Inséré dans la vie locale à l’échelon cantonal, le juge de paix est un agent important de la régulation sociale car cette institution révolutionnaire 603 s’occupait principalement des litiges de la vie quotidienne 604 en essayant de rétablir la concorde dans les rapports de voisinage. Ses procédures d’arbitrage entre les parties sont généralement bien acceptées puisqu’il s’agissait d’abord de désamorcer les conflits et de parvenir à une conciliation avant de s’engager dans des procédures judiciaires longues et coûteuses. Jacques‑Guy Petit 605 directeur du Centre d’Histoire des Régulations Sociales de l’Université d’Angers, le compare au « médecin de campagne du temps de Balzac » et lui rend cet hommage :
‘« Cette justice paternelle, certes aussi de police, mais où l’emprisonnement est très rarement prononcé, cette justice surtout civile et pacificatrice a répondu à la demande sociale de la France du XIXe siècle. Nous sommes ici bien loin du Surveiller et punir de Michel Foucault » 606 . ’L’étude des jugements rendus par cette justice de proximité nous fait pénétrer au cœur même de la pratique sociale villageoise 607 . Néanmoins ce type de cette source « qui offrent de grandes possibilités aux juristes et aux historiens » reste sous-exploitée, comme le constate Jacques-Guy Petit. Pour remédier à cet état de fait, son Groupe de recherche a lancé une vaste enquête dans tous les services d’archives départementaux afin de connaître la situation exacte des fonds de justice. En Ardèche, ces fonds ont été relativement bien conservés mais l’exploitation de ces petits cahiers de procédures remplis d’une écriture serrée est parfois rendue difficile en l’absence d’un répertoire alphabétique ou chronologique synthétisant de manière plus lisible les décisions rendues. Partir à la recherche d’un nom dans l’océan de ces feuillets sans un instrument de repère relève de l’aventure ainsi que peuvent en témoigner les étudiants qui ont travaillé sur ces archives. Ainsi, la base de données d’Isabelle Lorenzi 608 comporte plus de 1 400 noms recensés entre 1845 et 1850 dans les communes du canton de Largentière.
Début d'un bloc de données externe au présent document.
-- ==== Sys2Proof/Tests/WitnessVector.lean ====
section
/-! SUPPORT. For each statement about vector and matrix instructions that has hypotheses, states and operands that meet them. -/

set_option Elab.async false

namespace Sys2Proof.Tests

open Sys2Proof.Machine

/-- May the vector instruction run (`State.vectorOk`)? -/
def ok (s : State) (i : Instr) : Bool := s.vectorReady && i.legal && s.cur.hasFeatures i

theorem vectorOk_of {s : State} {i : Instr} (h : ok s i = true) : s.vectorOk i := by
  unfold ok at h
  simp only [Bool.and_eq_true] at h
  exact ⟨h.1.1, h.1.2, h.2⟩

/-- A strip of four elements, one of VLMAX at I32, one without elements, and one of VLMAX at I8. -/
def strips : List State := [strip 4 4 [0] 7 8 9 5, strip 1024 1024 [0] 7 8 9 5, strip 0 0 [0] 7 8 9 5, strip 4096 4096 [0] 7 8 9 5]

/-- Fields for FMT `fmt`: with B and E, with B, with neither. -/
def shapes (fmt : Nat) : List VFields := [vf 3 1 2 1 0 fmt 0 0 0, vf 3 1 2 0 0 fmt 0 0 0, vf 3 1 0 0 0 fmt 0 0 0]

theorem wit_VectorIntegerResults : (strips.all fun s => intVecRows.all fun p => [2, 4].all fun x => (shapes x).any fun f => ok s (p.1 f)) = true := by
  decide +kernel

theorem wit_SaturationRule : (strips.all fun s => (shapes 0).any fun f => ok s (.vadd f) && ok s (.vmul f) && ok s (.vsub f) && ok s (.vadds f)
    && ok s (.vsubs f) && ok s (.vaddsu f) && ok s (.vsubsu f)) = true ∧ (shapes 4).any (fun f => ok (strip 4 4 [0] 7 8 9 5) (.vmad f)) = true
    ∧ (strip 4 4 [0] 7 8 9 5).act ((strip 4 4 [0] 7 8 9 5).cur.range 8) (vf 3 1 2 0 0 0 0 0 0) 3 = true
    ∧ (strip 4 4 [0] 7 8 9 5).act ((strip 4 4 [0] 7 8 9 5).cur.range 8) (vf 3 1 2 0 1 0 0 0 0) 2 = true := by decide +kernel

theorem wit_MaskAndReductionResults : (strips.all fun s => (List.range 8).all fun c => ok s (.vcmp (vf 3 1 2 0 0 2 c 0 0)) && ok s (.vred (vf 0 1 0 0 0 2 c 3 0))) = true
    ∧ (strips.all fun s => ok s (.mand (vf 3 1 2 0 0 0 0 0 0)) && ok s (.mor (vf 3 1 2 0 0 0 0 0 0)) && ok s (.mxor (vf 3 1 2 0 0 0 0 0 0))
        && ok s (.mandn (vf 3 1 2 0 0 0 0 0 0)) && ok s (.mpop (vf 0 1 0 0 0 0 0 3 0)) && ok s (.mfirst (vf 0 1 0 0 0 0 0 3 0))
        && ok s (.msbf (vf 3 1 0 0 0 0 0 0 0)) && [0, 1, 2].all fun n => ok s (.vconf (vf 3 1 0 0 0 2 n 0 0))) = true := by decide +kernel

theorem wit_PermuteResults : (strips.all fun s => ok s (.vmov (vf 3 1 0 0 0 2 0 0 0)) && ok s (.vbcast (vf 3 0 2 0 0 2 8 0 0)) && ok s (.vidx (vf 3 0 0 0 0 2 0 0 0xFFFF))
    && ok s (.vswz (vf 3 1 0 0 0 2 0 0 3)) && ok s (.vswz (vf 3 1 0 0 0 2 1 0 3)) && ok s (.vshuf (vf 3 1 2 0 0 2 0 0 0))
    && ok s (.vslideup (vf 3 1 0 0 0 2 16 0 1)) && ok s (.vslidedn (vf 3 1 2 0 0 2 8 0 0)) && ok s (.vmerge (vf 3 1 2 0 1 2 0 0 0))
    && ok s (.vcomp (vf 3 1 0 0 1 2 0 0 0)) && ok s (.vcomp (vf 3 1 0 0 1 2 1 3 0)) && ok s (.vexpd (vf 3 1 0 0 1 2 0 0 0)) && ok s (.vins (vf 3 1 0 0 0 2 16 0 0))
    && ok s (.vext (vf 0 1 0 0 0 2 20 3 0xFFFF))) = true := by decide +kernel

theorem wit_ControlWords : (strips.all fun s => ok s (.vbar (vf 0 0 0 0 0 0 0 0 0)) && ok s (.vnop (vf 0 0 0 0 0 0 0 0 0))
    && ok s (.vstop (vf 0 0 0 0 0 0 0 0 0))) = true
    ∧ (strip 1024 1024 [0] 0 0 0 0).cur.vec.vl ≤ (strip 1024 1024 [0] 0 0 0 0).cur.vlmax 32
    ∧ (strip 1025 1056 [0] 0 0 0 0).cur.vlmax 32 < (strip 1025 1056 [0] 0 0 0 0).cur.vec.vl := by decide +kernel

theorem wit_IllegalVectorWords : State.reset.vectorReady = false ∧ (encode (.vadd (vf 3 1 2 0 0 2 0 0 0)) matches .vector _)
    ∧ (step { State.reset with agenda := [.event (.vadd (vf 3 1 2 0 0 2 0 0 0))] } matches .fault .noStrip)
    ∧ (let s := strip 4 4 [0] 0 0 0 0
       s.vectorReady = true ∧ s.cur.vec.strip.any (!·.aborted) = true ∧ s.cur.vec.session.isNone = true
       ∧ (intVecRows.all fun p => !(p.1 (vf 3 1 2 1 0 10 0 0 0)).legal) = true
       ∧ (Instr.vadd (vf 3 1 2 0 0 4 0 0 0)).legal = true
       ∧ ((s.onCur fun x => { x with base := { x.base with feat := 0 } }).cur.hasFeatures (.vadd (vf 3 1 2 0 0 4 0 0 0))) = false) := by decide +kernel

/-- The formats of the floating-point instructions. -/
def floats : List Nat := [5, 6, 7, 8, 9, 10, 11]

theorem wit_VectorFloatResults : (strips.all fun s => floatVecRows.all fun p => floats.any fun x => (shapes x).any fun f => ok s (p.1 f)) = true := by
  decide +kernel

theorem wit_VectorConversions : (strips.all fun s => ok s (.vfclass (vf 3 1 0 0 0 10 0 0 0x3FF)) && ok s (.vfcmp (vf 3 1 2 0 0 10 3 0 0))
    && ok s (.vcvt (vf 3 1 0 0 0 8 0xA0 0 0)) && ok s (.vqmx (vf 3 1 0 4 0 7 0xA0 0 0))) = true
    ∧ (∃ v ∈ [Val.nan false], v.isNan = true) ∧ (∀ v ∈ ([] : List Val), ∃ n e, v = .fin n 0 e)
    ∧ ∃ n m e, Val.fin n m e ∈ [Val.fin true 3 0] ∧ m ≠ 0 ∧ (Nat.log2 3 : Int) + 0 ≤ Nat.log2 m + e := by
  refine ⟨by decide +kernel, ⟨_, List.mem_singleton.mpr rfl, rfl⟩, by simp, _, _, _, List.mem_singleton.mpr rfl, by decide, by decide⟩

theorem wit_FloatReductions : (strips.all fun s => ok s (.vfred (vf 0 1 0 0 0 10 0 3 0)) && ok s (.vfred (vf 0 1 2 0 0 10 0x20 3 0))
    && ok s (.vfredo (vf 0 1 0 0 0 10 0 3 0)) && ok s (.vfredo (vf 0 1 2 0 0 10 0x20 3 0))) = true
    ∧ ((strip 4 4 [0] 0 0 0 0).cur.range 32).vl ≤ 2 ^ 2 ∧ 2 ≤ 20 ∧ ((strip 1024 1024 [0] 0 0 0 0).cur.range 32).vl ≤ 2 ^ 10 := by decide +kernel

theorem wit_PlainAccessWithScope : (strip 4 4 [0] 0 0 0 0).vectorReady = true ∧ (vf 0 0 0 0 0 2 0 1 0x0800).ord = 0 ∧ (vf 0 0 0 0 0 2 0 1 0x0800).scp ≠ 0
    ∧ (vf 0 0 0 0 0 2 0 1 0x3800).scp ≠ 0 := by decide +kernel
La recherche en est-elle facilitée pour autant lorsque le précieux répertoire des causes portées à la connaissance du juge de paix a été conservé ? Si ce guide renseigne le chercheur sur la présence d’un individu, il ne le dispensera pas de l’immersion dans les cahiers de procédure pour découvrir l’origine du contentieux. L’organisation même des répertoires ne le permet pas car les motifs du contentieux n’y sont guère explicites ainsi que l’illustrent les quelques exemples extraits du répertoire des actes de la justice de paix du canton de Chomérac 609 :
N° | année | Date | Lieu | Motif | Nom | Nom | Date |
8 | 1845 | 27/01 | Chomérac | Défaut | BOUVIER Désiré | BERTRAND Joseph | 1/02 |
109 | 1845 | 11/08 | Chomérac | Aveu | BOUVIER Désiré | TUMPECK Jean Martin | 16/08 |
138 | 1845 | 15/09 | Chomérac | Aveu et sursis | BOUVIER Désiré | HÉBRARD Baptiste | 19/09 |
170 | 1846 | 26/10 | St-Lager-Bressac | Aveu sans appel | REVOL Etienne | MERLIN Daniel | 29/10 |
163 | 1846 | 12/10 | Chomérac | Défaut avec appel | BOUVIER Désiré | JULLIEN Louis | 13/10 |
199 | 1846 | 14/12 | St-Lager-Bressac | Défaut sans appel | CHAMPESTEVE J-F. Régis Adrien | AVON André | 16/10 |
Pour quelles raisons se retrouve-t-on dans le bureau d’un juge de paix ? Laurent Clavier s’est intéressé de près à un peu plus de 600 affaires de la Justice de Paix du 5e arrondissement parisien, soit 356 audiences en juillet, août, septembre 1843 et 276 pour juillet et août 1847 610 . Les trois quarts des affaires concernent le contentieux pour des litiges portant essentiellement et principalement sur des problèmes d’argent : des achats livrés et non payés, des prêts non remboursés à terme, de l’argent dû et non versé. Dans plus de la moitié des cas, les sommes réclamées n’excèdent pas 63 francs 611 si l’on ajoute au principal le complément payable au titre de dommages et intérêts. Le contentieux ardéchois ne dérogerait pas à ces observations si l’on en croît ce sondage réalisé dans les archives de la justice de paix du canton de Chomérac.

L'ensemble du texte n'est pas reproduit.